An einem kleinen Tisch sitzt ein hagerer junger Mann ganz in weinrot gekleidet. Zum Vortrag bringt er ein Tagebuch. Eine Hilde hat es mit knapp 18 Jahren 1928/29 in Mannheim geschrieben. Theodor Schmidt liest den Text als sei es ein Roman. Eine Geschichte vom Verliebtsein einer jungen Frau in einen Schauspieler am Theater. Die Zuhörer erleben den ersten Kuss, sie fiebern bei der ersten Knutscherei im Auto des zweiten Schauspielers und sie lachen, wenn Hilde ihre nächsten Küsse plant.
All die Gefühle sind aus der eigenen Jugend irgendwie vertraut. Aber die Sprache ist doch manchmal etwas seltsam. Eine eigenartige Spannung baut sich auf, die durch den lesenden Mann der Frauengedanken noch verstärkt wird.

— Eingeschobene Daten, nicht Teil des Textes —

-- ==== Sys2Proof/Machine/Blocks.lean ====
section
/-!
DEFINITION. How sequencers, soles and core contexts are laid out in bytes: trap records, sequencer blocks, sole images and
save areas (R285, R302 to R304). Dumps and saves use the one layout.
-/

namespace Sys2Proof.Machine

/-! ### Trap records (R285) -/

/-- The third dword of a trap record. -/
def TrapRec.head (r : TrapRec) : Nat :=
  r.cause + r.seqid * 65536 + (if r.strip then 2 ^ 28 else 0) +
    (match r.second with
     | some c => 2 ^ 29 + c * 2 ^ 32
     | none => 0)

/-- The 64 bytes of a trap record. -/
def TrapRec.bytes (r : TrapRec) : List Byte :=
  [r.time, r.seq, r.head, r.pc.toNat, r.addr.toNat, r.elem.toNat, r.wid.toNat, r.other.toNat].flatMap (fun v => bytesOf v 8)

/-! ### Fields of a layout -/

/-- A field: its offset, its length and value in bytes, little-endian, and the offsets of its marked bytes (R315). Bytes in no
field are 0. -/
structure Field where
  off   : Nat
  len   : Nat
  val   : Nat
  marks : List Nat
  deriving DecidableEq, Repr

/-- Dwords from an offset on. -/
def dwordFields (off : Nat) (l : List Nat) : List Field := l.zipIdx.map (fun x => ⟨off + 8 * x.2, 8, x.1, []⟩)

/-- A byte of a layout. -/
def fieldByte (l : List Field) (k : Nat) : Byte :=
  match l.find? (fun f => f.off ≤ k && k < f.off + f.len) with
  | some f => BitVec.ofNat 8 (f.val / 256 ^ (k - f.off))
  | none => 0

/-- Write a field at a place in memory: a field of zeros has been cleared before; marked bytes poison their sectors (R315). -/
def State.putField (s : State) (base : Nat) (f : Field) : State :=
  let s := if f.val = 0 then s else s.poke (base + f.off) f.len f.val
  f.marks.foldl (fun s k => s.markSector ((base + f.off + k) / 32)) s

/-! ### Sequencer blocks (R303) -/

/-- What a strip checkpoint and the live state share: the dwords of offsets 0x0040 to 0x02C8. -/
structure BlockView where
  regs  : Vector Word 32
  ctl   : Ctl
  loops : Loops
  vt    : Option VType
  grant : GrantFile
  truss : Truss

/-- The control registers of a block in order. -/
def Ctl.list (c : Ctl) : List Word :=
  [c.status, c.det, c.chk, c.sdseed, c.sbase, c.cause, c.trappc, c.addr, c.elem, c.tstatus, c.resume, c.target, c.scratch,
    c.lsel]

/-- The truss words of a block in order. -/
def Truss.list (t : Truss) : List Nat :=
  let best := match t.tb with
    | some (i, v) => (2 ^ 63 + i * 65536, v.toNat)
    | none => (0, 0)
  [t.tm.toNat, t.tmc.toNat, best.1, best.2, t.tx.ov, t.tx.nv, t.tx.nx]

/-- The grant words of a block in order. -/
def GrantFile.list (g : GrantFile) : List Nat :=
  [g.gl.toNat, g.gk.toNat, g.gp.toNat, g.ga.toNat, g.gb.toNat, g.gd.toNat, g.gs.toNat]

/-- The loop words of a block in order. -/
def Loops.list (l : Loops) : List Nat := l.held.toList.flatMap (fun e => [e.start.toNat, e.stop.toNat, e.count.toNat])

/-- A view's fields, s0 stored as 0 at the given offset. -/
def BlockView.fields (v : BlockView) (off : Nat) : List Field :=
  dwordFields off (0 :: (v.regs.toList.drop 1).map BitVec.toNat) ++
  dwordFields (off + 0x100) (v.ctl.list.map BitVec.toNat) ++
  dwordFields (off + 0x170) [v.loops.depth] ++
  dwordFields (off + 0x180) v.loops.list ++
  dwordFields (off + 0x210) ((vtImage v.vt).toNat :: v.grant.list) ++
  dwordFields (off + 0x250) v.truss.list

/-- The live view of a sequencer, and that of its open strip's checkpoint (R17). -/
def Seq.view (m : Seq) : BlockView := ⟨m.regs, m.ctl, m.loops, m.vt, m.grant, m.truss⟩
def Seq.ckView (m : Seq) (c : Checkpoint) : BlockView :=
  ⟨c.regs, { m.ctl with status := withSticky m.ctl.status c.flags }, c.loops, m.vt, c.grant, { m.truss with tx := c.tx }⟩

/-- A pending transfer in the layout of TRAPTARGET. -/
def Seq.pendingWord (m : Seq) : Nat :=
  match m.delay with
  | some ⟨left, some t⟩ => t.toNat / 4 * 4 + left
  | _ => 0

/-- Pending token registers on `capply` or `scflush` as bits. -/
def Seq.pendBits (m : Seq) : Nat :=
  m.pend.foldl (fun k x => match x.2 with
    | .cmd _ => k
    | _ => k + 2 ^ x.1) 0

/-- The first dword of a block: valid, stop, vector registers present, strip open. -/
def Seq.blockHead (m : Seq) (vectors : Bool) : Nat :=
  (if m.work.isSome then 1 else 0) + (match m.mode with
    | .stopped k => 2 * k
    | _ => 0) + (if vectors then 16 else 0) + (if m.strip.isSome then 32 else 0)

/-- The fields of entry i of the store buffer: sector address, byte enables at 8, data at 32 (log 14). -/
def BufSector.fields (e : BufSector) (i : Nat) : List Field :=
  let off := 0x3000 + 64 * i
  [⟨off, 8, e.va, []⟩, ⟨off + 8, 4, e.en.toNat, []⟩, ⟨off + 32, 32, e.data.toNat, []⟩]

/-- The marked bytes of mask k, from its marked elements. -/
def Seq.maskBytes (m : Seq) (k : Nat) : List Nat :=
  ((m.mmarks.filter (fun n => n / 4096 == k)).map (fun n => n % 4096 / 8)).eraseDups

/-- A row's fields of columns c to c + n − 1, at an offset. -/
def Row.field (r : Row) (off c n : Nat) : Field :=
  ⟨off, 4 * n, r.cols.toNat / 2 ^ (32 * c) % 2 ^ (32 * n),
    (r.marks.filter (fun k => c ≤ k && k < c + n)).map (fun k => 4 * (k - c))⟩

/-- The vector registers' fields: the first 1,024 x G bytes of each are used. -/
def Seq.vectorFields (m : Seq) : List Field :=
  m.vregs.toList.zipIdx.map (fun (r, v) => ⟨0x1C000 + 4096 * v, 4096, r.bits.toNat, r.marks⟩)

/-- A sequencer's block, with its vector registers or without. `held` is the address of the round descriptor it holds, or 0. -/
def Seq.blockFields (m : Seq) (held : Nat) (vectors : Bool) : List Field :=
  let buf := (m.strip.map (·.buf)).getD []
  let rows := (m.strip.map (·.journal)).getD []
  let (wid, frame, join, depth) : Nat × Nat × Nat × Nat := match m.work with
    | some r => (r.wid.toNat, r.frame.toNat, r.join.toNat, r.depth)
    | none => (0, 0, 0, 0)
  dwordFields 0 [m.blockHead vectors, m.pc.toNat, m.pendingWord, wid, frame, join, m.level, held] ++
  m.view.fields 0x40 ++
  dwordFields 0x2C8 [m.pendBits, m.ctl.ptab.toNat, m.ctl.tvec.toNat, depth] ++
  (match m.strip with
   | some st => (m.ckView st.ck).fields 0x300
   | none => []) ++
  dwordFields 0x1000 (m.vregs.toList.map (fun r => r.count + r.len * 2 ^ 32)) ++
  m.masks.toList.zipIdx.map (fun (x, k) => ⟨0x2000 + 512 * k, 512, x.toNat, m.maskBytes k⟩) ++
  buf.zipIdx.flatMap (fun x => x.1.2.fields x.2) ++
  dwordFields 0xB000 (rows.map (fun x => x.1 + x.2.count * 2 ^ 32)) ++
  rows.zipIdx.map (fun x => x.1.2.field (0xC000 + 1024 * x.2) 0 256) ++
  (if vectors then m.vectorFields else [])

/-- The address of the round descriptor that a sequencer holds, or 0 (R303). -/
def heldAddress (rounds : SMap Round) (m : Seq) : Nat :=
  match m.held with
  | none => 0
  | some loc => ((SMap.find rounds loc).map (·.va)).getD 0

/-! ### Sole images (R304) -/

/-- The tag of a slot as it is saved. -/
def Slot.tagCode (x : Slot) : Nat := match x.tag with
  | some f => f.code
  | none => 0xFF

/-- Bytes that a slot's 64 columns of one sole take up (R154, R158). -/
def Slot.share (x : Slot) : Nat :=
  match x.tag with
  | some .eb => 10240
  | _ => 8192

/-- The fields of slot w in the image of sole j. -/
def Slot.fields (x : Slot) (w j : Nat) : List Field :=
  let n := x.share
  [⟨0x110400 + 8 * w, 8, x.tagCode, []⟩,
   ⟨0x111000 + 10240 * w, n, x.bits.toNat / 2 ^ (8 * n * j) % 2 ^ (8 * n),
     (x.marks.filter (fun k => n * j ≤ k && k < n * (j + 1))).map (· - n * j)⟩]

/-- The fields of sole j's image, the scratchpad apart. The count cells are sole 0's. -/
def Sole.fields (x : Sole) (j : Nat) : List Field :=
  x.rows.map (fun (r, y) => y.field (0x100000 + 256 * r) (64 * j) 64) ++
  (if j = 0 then x.rows.map (fun (r, y) => ⟨0x110000 + 4 * r, 4, y.count, []⟩) else []) ++
  x.slots.toList.zipIdx.flatMap (fun (y, w) => y.fields w j)

/-! ### Save areas (R301, R302) -/

/-- Bytes of the save area of a core of gang width G. -/
def saveBytes (g : Nat) : Nat := 0x200000 * (g + 1)

/-- The eight widths of each of four tables, one byte each. -/
def Tables.list (t : Tables) : List Nat := t.toList.map (fun w => leNat (w.toList.map (BitVec.ofNat 8)))

/-- The header. `slot` is the core's global slot, or the logical core under DET. -/
def Saved.header (x : Saved) (slot : Nat) : List Field :=
  let det : Nat := match x.tenant with
    | .ordinary => 0
    | .logical _ _ => 65536
  let held := x.seqs.zipIdx.foldl (fun k (m, i) => if m.work.isSome then k + 2 ^ i else k) 0
  dwordFields 0 [1 + 256 * x.gang + det, x.part, slot, x.upper, held, x.gen.toNat] ++
  dwordFields 0x40 (x.active.list ++ x.shadow.list) ++ dwordFields 0x80 [x.time]

/-- Where the block of sequencer i of a core stands in its save area, and the image of sole j. -/
def blockAt (area i : Nat) : Nat := area + 0x10000 + 0x40000 * i
def soleAreaAt (area j : Nat) : Nat := area + 0x200000 + 0x200000 * j

/-- Copy the scratchpad of one sole to a place in memory, marks with it. -/
def State.savePad (s : State) (image j base : Nat) : State :=
  let lo := padLoc image (1048576 * j)
  let inside (a : Nat) : Bool := lo ≤ a && a < lo + 1048576
  { s with mem := { s.mem with
      cells := (s.mem.cells.filter (fun c => inside c.1)).foldl (fun m c => cellPut m (base + (c.1 - lo)) c.2) s.mem.cells
      poison := (s.mem.poison.filter (fun x => inside (32 * x))).foldl
        (fun m x => insertNat m ((base + (32 * x - lo)) / 32)) s.mem.poison } }

/-- The image of sole j of a context whose sole state stands in `image`. -/
def State.saveSole (s : State) (image j base : Nat) : State :=
  ((s.soleAt image).fields j).foldl (fun s f => s.putField base f) (s.savePad image j base)

/-- Write a context into its save area: the header, the block of each sequencer with a record, and the sole images; under DET
all but sole 0's hold zeros (R336). A sequencer stopped at a `strip` has no vector registers to save (R298). -/
def State.writeSave (s : State) (x : Saved) (slot image area : Nat) : State :=
  let soles := match x.tenant with
    | .ordinary => x.gang
    | .logical _ _ => 1
  let s := (x.header slot).foldl (fun s f => s.putField area f) (s.clearPages area (saveBytes x.gang))
  let s := x.seqs.zipIdx.foldl (fun s (m, i) =>
    if m.work.isSome then
      (m.blockFields (heldAddress s.rounds m) (m.mode != .stopped 0)).foldl (fun s f => s.putField (blockAt area i) f) s
    else s) s
  (List.range soles).foldl (fun s j => s.saveSole image j (soleAreaAt area j)) s

/-- The four sequencers of an upper. -/
def seqsOf (u : Nat) : List Nat := [4 * u, 4 * u + 1, 4 * u + 2, 4 * u + 3]

/-- The save area of the contexts of a gang width whose sole state stands in `image`, set up when it is first needed; none when tier
two has no room (R301, R302). -/
def State.saveArea (s : State) (p image width : Nat) : Option (Nat × State) :=
  match SMap.find s.parts p with
  | none => none
  | some x =>
    match SMap.find x.saveAreas (8 * image + width) with
    | some a => some (a, s)
    | none =>
      let (a, t) := s.newPages 0 (32 * (width + 1))
      if Config.service < a + saveBytes width then none
      else some (a, { t with parts := SMap.put t.parts p { x with saveAreas := SMap.put x.saveAreas (8 * image + width) a } })

/-- The context of the running tenant of upper u as it is saved. -/
def State.contextOf (s : State) (p u width area : Nat) (why : Purpose) : Saved :=
  let up := s.upperAt u
  ⟨u, p, up.tenant, (seqsOf u).map s.seqAt, up.active, up.shadow, up.gen, Config.timeNs s.clock, why, width, up.since, some area⟩

/-- The slot field of a context's header and the image that holds its sole state: those of the logical core under DET. -/
def Tenant.site (t : Tenant) (u slot : Nat) : Nat × Nat :=
  match t with
  | .ordinary => (slot, u)
  | .logical k c => (c, logicalImage k c)

/-- Queued contexts whose blocks stood in an area that has been written anew stand in it no longer (log 57). -/
def State.leaveArea (s : State) (area n : Nat) : State :=
  { s with queue := s.queue.map (fun e => { e with block := e.block.filter (fun b => !(area ≤ b && b < area + n)) }) }

/-! ### A save area that loses data (R315) -/

/-- The vector bytes, mask elements or journalled columns that the sector at an offset of a block holds are marked. -/
def Seq.loseSector (m : Seq) (off : Nat) : Seq :=
  let more (l : List Nat) (a n : Nat) : List Nat := (List.range n).foldl (fun l k => insertNat l (a + k)) l
  if 0x2000 ≤ off ∧ off < 0x3000 then { m with mmarks := more m.mmarks (8 * (off - 0x2000)) 256 }
  else if 0xC000 ≤ off ∧ off < 0x1C000 then
    { m with strip := m.strip.map (fun st => { st with journal := st.journal.zipIdx.map (fun x =>
        if x.2 = (off - 0xC000) / 1024 then (x.1.1, { x.1.2 with marks := more x.1.2.marks (off % 1024 / 4) 8 }) else x.1) }) }
  else if 0x1C000 ≤ off ∧ off < 0x3C000 then
    let v := (off - 0x1C000) / 4096
    let r := m.vregs.toList.getD v VReg.reset
    { m with vregs := m.vregs.setIfInBounds v { r with marks := more r.marks (off % 4096) 32 } }
  else m

/-- What the sector at an offset of the saved image of sole j holds is marked: a sector of the scratchpad, columns of a row, bytes of a
weight slot. -/
def State.loseSoleSector (s : State) (image j off : Nat) : State :=
  let more (l : List Nat) (a n : Nat) : List Nat := (List.range n).foldl (fun l k => insertNat l (a + k)) l
  let x := s.soleAt image
  if off < 0x100000 then s.markSector (padLoc image (1048576 * j + off) / 32)
  else if off < 0x110000 then
    let r := (off - 0x100000) / 256
    let y := (SMap.find x.rows r).getD Row.zero
    s.setSole image { x with rows := SMap.put x.rows r { y with marks := more y.marks (64 * j + off % 256 / 4) 8 } }
  else if 0x111000 ≤ off ∧ off < 0x11B000 then
    let w := (off - 0x111000) / 10240
    let y := x.slots.toList.getD w Slot.reset
    let k := (off - 0x111000) % 10240
    if k < y.share then
      s.setSole image { x with slots := x.slots.setIfInBounds w { y with marks := more y.marks (y.share * j + k) 32 } }
    else s
  else s

/-- A sector of memory loses its data. Where it holds part of a saved context, the restore brings the mark back with what it held: the
context as the model keeps it is marked at once (R315; log 57). -/
def State.loseSector (s : State) (sec : Nat) : State :=
  let a := 32 * sec
  let inside (x : Saved) : Option Nat := x.area.bind (fun b => if b ≤ a ∧ a < b + saveBytes x.gang then some (a - b) else none)
  let s : State := { s.markSector sec with
    queue := s.queue.map (fun e => match e.block with
      | some b => if b ≤ a ∧ a < b + 0x40000 then { e with saved := e.saved.map (·.loseSector (a - b)) } else e
      | none => e)
    saves := s.saves.map (fun (k, x) => match inside x with
      | some off => (k, { x with seqs := x.seqs.zipIdx.map (fun (m, i) =>
          if 0x10000 + 0x40000 * i ≤ off ∧ off < 0x50000 + 0x40000 * i then m.loseSector (off - (0x10000 + 0x40000 * i)) else m) })
      | none => (k, x)) }
  s.saves.foldl (fun s (_, x) => match inside x with
    | some off =>
      if 0x200000 ≤ off then s.loseSoleSector (x.tenant.site x.upper 0).2 ((off - 0x200000) / 0x200000) (off % 0x200000) else s
    | none => s) s

/-- The context-save engine writes the context of the running tenant of core c into its save area (R301), where there is room for
one: the area. -/
def State.keepContext (s : State) (p : Nat) (c : CoreOf) (why : Purpose) : Option Nat × State :=
  let (slot, image) := (s.upperAt c.leader).tenant.site c.leader c.slot
  match s.saveArea p image c.width with
  | none => (none, s)
  | some (a, t) => (some a, (t.writeSave (t.contextOf p c.leader c.width a why) slot image a).leaveArea a (saveBytes c.width))

end Sys2Proof.Machine
end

Etwa wenn er über Wörter wie „Busserl“ oder „Gspusi“ stolpert. Dann wird die Nähe, wie sie bei der Lesung eines Autors seines eigenen Textes immer zu spüren ist, gestört. Dann verschwindet für einen Moment der Eindruck, als höre man doch ein Buch von Schmidt, das als Hildes Tagebuch getarnt wird.
Die Geschichte von Hildes Eroberungen und dem Abgewiesen-Werden ist mehr als eine gute Abend-Unterhaltung. Die Spannung der Authentizität überträgt sich trotz aller Irritationen. Und so erträgt der Zuschauer auch das schwarze Einhorn, das auf den Bierkisten trocknet. Obwohl Hilde nur küsste – und sich nicht traute, es mit einem der Einhörner vom Theater wirklich aufzunehmen.